[Stored data]
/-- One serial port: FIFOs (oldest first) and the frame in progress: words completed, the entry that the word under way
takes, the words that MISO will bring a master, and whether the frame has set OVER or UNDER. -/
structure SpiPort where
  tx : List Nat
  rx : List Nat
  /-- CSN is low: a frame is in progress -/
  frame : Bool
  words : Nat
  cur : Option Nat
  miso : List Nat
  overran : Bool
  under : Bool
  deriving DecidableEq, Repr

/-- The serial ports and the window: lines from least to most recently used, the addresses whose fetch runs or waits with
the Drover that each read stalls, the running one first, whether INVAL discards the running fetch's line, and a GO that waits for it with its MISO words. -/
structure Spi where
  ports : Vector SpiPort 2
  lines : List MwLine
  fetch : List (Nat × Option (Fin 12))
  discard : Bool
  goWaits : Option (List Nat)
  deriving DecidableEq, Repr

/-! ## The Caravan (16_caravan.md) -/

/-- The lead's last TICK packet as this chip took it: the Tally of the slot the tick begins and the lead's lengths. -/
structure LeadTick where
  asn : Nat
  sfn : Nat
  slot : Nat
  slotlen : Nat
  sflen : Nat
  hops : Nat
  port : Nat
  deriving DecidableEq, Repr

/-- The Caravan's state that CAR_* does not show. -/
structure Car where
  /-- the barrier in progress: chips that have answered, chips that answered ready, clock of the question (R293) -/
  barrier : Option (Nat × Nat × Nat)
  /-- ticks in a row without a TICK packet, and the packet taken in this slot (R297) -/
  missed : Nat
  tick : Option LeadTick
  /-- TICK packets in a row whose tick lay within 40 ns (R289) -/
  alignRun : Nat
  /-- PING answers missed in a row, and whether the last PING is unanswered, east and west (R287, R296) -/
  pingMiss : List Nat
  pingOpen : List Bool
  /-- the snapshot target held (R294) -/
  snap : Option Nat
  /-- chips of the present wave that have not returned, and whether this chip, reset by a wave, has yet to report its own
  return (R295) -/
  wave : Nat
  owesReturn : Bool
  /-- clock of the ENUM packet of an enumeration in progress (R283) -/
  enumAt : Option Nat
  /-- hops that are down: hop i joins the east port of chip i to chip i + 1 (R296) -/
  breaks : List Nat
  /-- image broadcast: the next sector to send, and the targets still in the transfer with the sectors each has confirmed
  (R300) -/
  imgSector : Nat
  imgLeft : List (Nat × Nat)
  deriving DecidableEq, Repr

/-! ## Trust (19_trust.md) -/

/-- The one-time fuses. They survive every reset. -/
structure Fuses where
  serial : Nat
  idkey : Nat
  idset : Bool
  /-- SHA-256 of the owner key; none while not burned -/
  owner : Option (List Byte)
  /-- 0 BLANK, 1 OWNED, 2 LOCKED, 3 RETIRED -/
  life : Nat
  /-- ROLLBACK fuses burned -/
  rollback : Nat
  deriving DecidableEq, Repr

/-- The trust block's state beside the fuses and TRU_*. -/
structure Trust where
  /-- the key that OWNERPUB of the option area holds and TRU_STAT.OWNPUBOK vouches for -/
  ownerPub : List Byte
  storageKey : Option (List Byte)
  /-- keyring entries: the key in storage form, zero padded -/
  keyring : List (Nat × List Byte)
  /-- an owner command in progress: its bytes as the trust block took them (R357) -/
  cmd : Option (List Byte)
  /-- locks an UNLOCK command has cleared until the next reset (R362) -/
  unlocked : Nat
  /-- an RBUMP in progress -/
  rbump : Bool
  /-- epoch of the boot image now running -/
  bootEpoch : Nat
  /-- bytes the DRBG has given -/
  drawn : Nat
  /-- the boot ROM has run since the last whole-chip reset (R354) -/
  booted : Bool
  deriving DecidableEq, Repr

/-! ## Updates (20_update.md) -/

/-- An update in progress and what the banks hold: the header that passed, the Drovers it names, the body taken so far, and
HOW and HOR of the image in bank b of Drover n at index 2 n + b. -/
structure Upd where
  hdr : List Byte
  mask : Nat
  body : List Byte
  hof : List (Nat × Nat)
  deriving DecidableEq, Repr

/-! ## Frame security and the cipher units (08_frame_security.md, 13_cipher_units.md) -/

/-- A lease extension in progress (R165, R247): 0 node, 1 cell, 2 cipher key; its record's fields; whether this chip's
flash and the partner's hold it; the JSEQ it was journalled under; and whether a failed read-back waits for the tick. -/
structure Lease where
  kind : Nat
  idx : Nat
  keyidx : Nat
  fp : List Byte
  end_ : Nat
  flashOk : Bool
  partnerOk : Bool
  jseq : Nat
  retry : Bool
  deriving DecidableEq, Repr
---
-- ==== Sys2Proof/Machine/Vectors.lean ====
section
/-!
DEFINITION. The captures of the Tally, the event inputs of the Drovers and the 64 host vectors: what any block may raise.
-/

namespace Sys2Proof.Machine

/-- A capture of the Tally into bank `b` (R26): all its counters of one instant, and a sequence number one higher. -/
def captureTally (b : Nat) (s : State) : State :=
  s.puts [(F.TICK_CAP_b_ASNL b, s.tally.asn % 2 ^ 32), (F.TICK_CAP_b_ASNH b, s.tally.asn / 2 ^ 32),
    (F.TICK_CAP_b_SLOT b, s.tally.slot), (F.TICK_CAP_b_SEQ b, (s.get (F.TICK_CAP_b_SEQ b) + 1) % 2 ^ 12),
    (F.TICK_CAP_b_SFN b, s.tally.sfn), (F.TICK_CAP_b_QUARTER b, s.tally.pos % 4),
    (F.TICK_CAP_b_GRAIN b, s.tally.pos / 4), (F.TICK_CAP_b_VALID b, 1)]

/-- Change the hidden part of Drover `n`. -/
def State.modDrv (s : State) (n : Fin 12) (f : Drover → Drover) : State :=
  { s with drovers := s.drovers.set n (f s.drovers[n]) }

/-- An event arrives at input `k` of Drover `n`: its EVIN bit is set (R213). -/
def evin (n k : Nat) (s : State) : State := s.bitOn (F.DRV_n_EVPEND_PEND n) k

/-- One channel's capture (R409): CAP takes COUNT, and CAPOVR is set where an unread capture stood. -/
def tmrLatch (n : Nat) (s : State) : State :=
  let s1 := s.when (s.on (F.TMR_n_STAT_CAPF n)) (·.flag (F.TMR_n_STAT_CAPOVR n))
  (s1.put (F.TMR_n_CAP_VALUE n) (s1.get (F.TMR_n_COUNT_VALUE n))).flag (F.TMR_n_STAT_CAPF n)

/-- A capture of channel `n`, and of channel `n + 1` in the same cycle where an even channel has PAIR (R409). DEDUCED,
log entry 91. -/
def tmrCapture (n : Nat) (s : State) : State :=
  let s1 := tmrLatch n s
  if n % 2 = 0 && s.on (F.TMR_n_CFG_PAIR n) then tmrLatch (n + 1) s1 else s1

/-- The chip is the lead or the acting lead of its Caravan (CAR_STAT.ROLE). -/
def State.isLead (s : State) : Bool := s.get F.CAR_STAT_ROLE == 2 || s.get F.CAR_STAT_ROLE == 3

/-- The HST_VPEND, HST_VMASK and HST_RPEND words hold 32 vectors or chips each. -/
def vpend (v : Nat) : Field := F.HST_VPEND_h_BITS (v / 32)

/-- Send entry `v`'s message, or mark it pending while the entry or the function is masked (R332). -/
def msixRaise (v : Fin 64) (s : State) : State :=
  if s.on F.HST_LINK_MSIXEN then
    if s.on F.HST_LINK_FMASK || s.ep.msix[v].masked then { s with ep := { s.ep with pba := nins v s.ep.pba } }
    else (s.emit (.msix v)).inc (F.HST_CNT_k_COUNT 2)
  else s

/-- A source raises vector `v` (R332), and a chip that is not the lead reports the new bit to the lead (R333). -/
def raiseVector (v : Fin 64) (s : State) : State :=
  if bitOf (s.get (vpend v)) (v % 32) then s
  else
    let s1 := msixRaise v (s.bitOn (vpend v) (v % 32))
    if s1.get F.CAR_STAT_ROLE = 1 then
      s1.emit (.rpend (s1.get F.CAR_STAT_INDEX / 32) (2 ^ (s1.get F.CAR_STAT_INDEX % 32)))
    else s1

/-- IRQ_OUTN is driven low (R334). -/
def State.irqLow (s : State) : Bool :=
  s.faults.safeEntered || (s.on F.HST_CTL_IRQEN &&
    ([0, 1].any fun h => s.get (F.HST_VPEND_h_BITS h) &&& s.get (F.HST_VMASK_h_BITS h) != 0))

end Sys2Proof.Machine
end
...
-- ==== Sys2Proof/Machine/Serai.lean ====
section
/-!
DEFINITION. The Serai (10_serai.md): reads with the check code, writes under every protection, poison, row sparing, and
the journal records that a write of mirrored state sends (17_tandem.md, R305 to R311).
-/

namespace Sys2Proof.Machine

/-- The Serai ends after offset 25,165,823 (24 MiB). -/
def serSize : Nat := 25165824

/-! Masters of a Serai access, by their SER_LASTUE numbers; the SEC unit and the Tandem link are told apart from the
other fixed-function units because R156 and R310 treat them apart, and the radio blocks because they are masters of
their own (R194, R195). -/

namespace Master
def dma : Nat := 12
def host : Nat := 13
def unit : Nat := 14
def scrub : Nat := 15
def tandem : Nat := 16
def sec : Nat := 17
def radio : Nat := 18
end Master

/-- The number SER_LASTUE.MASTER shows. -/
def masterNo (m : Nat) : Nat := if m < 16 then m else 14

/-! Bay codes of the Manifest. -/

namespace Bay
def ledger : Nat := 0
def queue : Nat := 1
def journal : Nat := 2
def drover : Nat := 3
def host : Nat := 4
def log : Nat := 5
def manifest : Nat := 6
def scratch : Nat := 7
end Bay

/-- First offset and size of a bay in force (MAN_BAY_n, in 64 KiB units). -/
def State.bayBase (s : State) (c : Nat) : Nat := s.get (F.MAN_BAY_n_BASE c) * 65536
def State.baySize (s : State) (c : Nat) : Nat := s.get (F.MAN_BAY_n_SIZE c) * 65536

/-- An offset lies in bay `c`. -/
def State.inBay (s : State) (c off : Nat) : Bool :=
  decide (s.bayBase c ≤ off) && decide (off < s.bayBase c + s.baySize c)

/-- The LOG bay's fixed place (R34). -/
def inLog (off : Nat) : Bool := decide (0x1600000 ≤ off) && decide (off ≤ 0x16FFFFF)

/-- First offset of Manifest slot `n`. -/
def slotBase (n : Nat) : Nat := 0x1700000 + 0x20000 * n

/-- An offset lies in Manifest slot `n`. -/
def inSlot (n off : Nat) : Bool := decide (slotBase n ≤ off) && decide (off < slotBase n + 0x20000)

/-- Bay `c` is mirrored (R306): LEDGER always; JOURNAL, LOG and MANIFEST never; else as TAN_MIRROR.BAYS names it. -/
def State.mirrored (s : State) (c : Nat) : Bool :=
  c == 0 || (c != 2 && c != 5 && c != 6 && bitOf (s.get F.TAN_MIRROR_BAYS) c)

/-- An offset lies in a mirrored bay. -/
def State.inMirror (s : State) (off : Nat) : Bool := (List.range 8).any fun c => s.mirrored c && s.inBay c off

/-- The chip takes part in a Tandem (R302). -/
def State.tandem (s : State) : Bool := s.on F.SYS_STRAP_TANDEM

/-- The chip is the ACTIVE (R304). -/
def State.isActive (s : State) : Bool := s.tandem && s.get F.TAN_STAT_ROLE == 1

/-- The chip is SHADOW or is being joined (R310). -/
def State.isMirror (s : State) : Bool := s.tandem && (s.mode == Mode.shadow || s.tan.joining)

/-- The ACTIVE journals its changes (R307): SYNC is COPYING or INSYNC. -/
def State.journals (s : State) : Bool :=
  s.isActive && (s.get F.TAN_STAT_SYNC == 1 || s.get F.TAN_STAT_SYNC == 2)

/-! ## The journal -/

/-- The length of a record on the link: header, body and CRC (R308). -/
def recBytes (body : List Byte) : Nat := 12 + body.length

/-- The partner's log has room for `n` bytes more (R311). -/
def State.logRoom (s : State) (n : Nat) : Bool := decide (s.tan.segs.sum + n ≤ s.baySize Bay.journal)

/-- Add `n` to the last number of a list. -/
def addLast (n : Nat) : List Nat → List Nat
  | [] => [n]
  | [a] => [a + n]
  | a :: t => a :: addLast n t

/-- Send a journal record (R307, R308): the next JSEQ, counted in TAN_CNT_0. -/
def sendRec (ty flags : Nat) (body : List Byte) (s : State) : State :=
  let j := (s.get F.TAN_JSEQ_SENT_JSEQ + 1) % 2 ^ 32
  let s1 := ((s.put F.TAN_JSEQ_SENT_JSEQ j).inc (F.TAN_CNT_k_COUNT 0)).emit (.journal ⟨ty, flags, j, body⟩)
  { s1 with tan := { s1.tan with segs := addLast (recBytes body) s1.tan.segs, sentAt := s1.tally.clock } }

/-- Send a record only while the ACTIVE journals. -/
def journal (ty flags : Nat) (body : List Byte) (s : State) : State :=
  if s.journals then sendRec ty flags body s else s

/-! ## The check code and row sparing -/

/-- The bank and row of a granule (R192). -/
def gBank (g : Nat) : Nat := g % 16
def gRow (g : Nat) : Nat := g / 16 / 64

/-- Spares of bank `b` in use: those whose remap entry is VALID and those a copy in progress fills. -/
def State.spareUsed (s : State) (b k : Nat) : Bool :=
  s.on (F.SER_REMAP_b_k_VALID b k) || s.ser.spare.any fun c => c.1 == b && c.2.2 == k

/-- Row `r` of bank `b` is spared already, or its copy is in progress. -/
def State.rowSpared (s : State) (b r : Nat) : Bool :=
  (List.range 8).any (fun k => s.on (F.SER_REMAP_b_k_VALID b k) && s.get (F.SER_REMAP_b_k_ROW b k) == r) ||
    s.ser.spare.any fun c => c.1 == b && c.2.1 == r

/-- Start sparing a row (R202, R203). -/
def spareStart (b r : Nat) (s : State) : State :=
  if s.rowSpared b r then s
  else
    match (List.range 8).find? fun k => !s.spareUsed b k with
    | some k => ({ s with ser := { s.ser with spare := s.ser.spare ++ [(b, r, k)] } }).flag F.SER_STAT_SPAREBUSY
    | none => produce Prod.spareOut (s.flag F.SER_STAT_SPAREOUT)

TASK STATEMENT: Copy out the lines of the data where the string "channel" occurs.

REPLY:
/-- One channel's capture (R409): CAP takes COUNT, and CAPOVR is set where an unread capture stood. -/
/-- A capture of channel `n`, and of channel `n + 1` in the same cycle where an even channel has PAIR (R409). DEDUCED,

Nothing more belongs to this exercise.